Live backups via file replication: Your personal data
(documents, photographs, emails, etc...) is the most valuable
component in your interaction with computers, because it can be
irreplaceable if lost. As I have mentioned in my Backup Quick Tips mini-article, data
backup is something that everybody should do, but unfortunately, few
people do it on a regular basis. In contrast to traditional backup
methods, the great benefit of using Unison to replicate your files
across different computers is that your backups are alive. They are
not sitting on some archive tape in the basement; they are on the hard
drives of each and every computer you use.
Seamless control and verification of backups: By synchronizing
your Unison file replicas, you are the one who controls your backups
so that you can be confident that they are being performed correctly.
You verify the integrity of your backups simply by switching computers
and accessing the files during your normal course of work. One
problem with backups, dubbed as "Backup
Trauma" in this humorous video clip, is that they may not be
performed correctly.
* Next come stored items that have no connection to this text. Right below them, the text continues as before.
-- ==== Sys2Proof/Machine/Fetch.lean ====
section
/-! DEFINITION. Taking the next item of the feed: which step of which agent comes next (00_scope.md R7; log entry 1). -/

namespace Sys2Proof.Machine

/-- What the next step is: an instruction to run on a state, or an answer that needs no instruction. -/
inductive Fetched where
  | instr (i : Instr) (s : State)
  | answer (o : Answer)

/-- The one register access that an operation of a host program performs at its turn (30_encoding.md R110, R112). -/
def HostOp.instr : HostOp → Instr
  | .read off => .mmioRead off .w32
  | .write off v => .mmioWrite off .w32 v
  | .waitdone p => .mmioRead (BitVec.ofNat 12 (portBase p + 0x18)) .w32

/-- Whether an operation has to be performed again after its access in state `s`: WAITDONE, while bit 31 of the PSTATUS
that it reads is 1 (30_encoding.md R112). -/
def HostOp.again (s : State) : HostOp → Bool
  | .read _ => false
  | .write _ _ => false
  | .waitdone p => (s.regRead (regOf (BitVec.ofNat 12 (portBase p + 0x18)))).getLsbD 31

/-- What host master `m` has left to do after its operation `op`, which `rest` follows. -/
def State.afterHostOp (m : Nat) (op : HostOp) (rest : List HostOp) (s : State) : State :=
  { s with hosts := if op.again s then s.hosts else s.hosts.set m rest }

/-- Host master `m`'s turn: the next register access of its program (20_memory.md R86: one at a time, in order). The turn of
a master that is not there, or whose program has ended, passes (log entry 25). -/
def hostTurn (m : Nat) (s : State) : Fetched :=
  match s.hosts[m]? with
  | some (op :: rest) => .instr op.instr (s.afterHostOp m op rest)
  | some [] => .answer (.next s)
  | none => .answer (.next s)

/-- An entry that decodes to no instruction: an illegal command word is still issued on its port and ends with
ILLEGAL_COMMAND (30_encoding.md R104, 45_host_interface.md R275), a host memory access is performed, a host master's turn
runs the next register access of its program, and a record that stands for no step of the spec is refused. -/
def noInstr (e : DecodeError) (s : State) : Entry → Fetched
  | .command p w => .answer (if p < Config.maxPorts then .next (s.issue p w) else .refused (.undecodable e))
  | .event _ => .answer (.refused (.undecodable e))
  | .hostStore a b => .answer (hostStore a b s)
  | .hostLoad a => .answer (hostLoad a s)
  | .hostTurn m => hostTurn m s

/-- The next item of the feed, taken off it. With an empty feed nothing happens. -/
def fetch (s : State) : Fetched :=
  match s.feed with
  | [] => .answer (.next s)
  | e :: rest =>
    match decode e with
    | .ok i => .instr i { s with feed := rest }
    | .error err => noInstr err { s with feed := rest } e

/-- `s` with one more entry at the head of its feed. -/
def State.withEntry (e : Entry) (s : State) : State := { s with feed := e :: s.feed }

end Sys2Proof.Machine
end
Backup trauma occurs when you think that your
organization is properly backing up your files, when in fact they are
not. You never consider backing up your own files because you know
that your company takes care of that. If you lose a file, you don't
sweat because you know that the sysadmins have a backup, but to your
surprise, their backup wasn't done properly ... that's when backup
trauma strikes. With Unison, though, you control your own backups,
and the more replicas you have, the less likely that you will lose
your data.
Fast, non-traumatic recovery from hardware failures: A hard
drive crash or total computer meltdown is traumatic for most people.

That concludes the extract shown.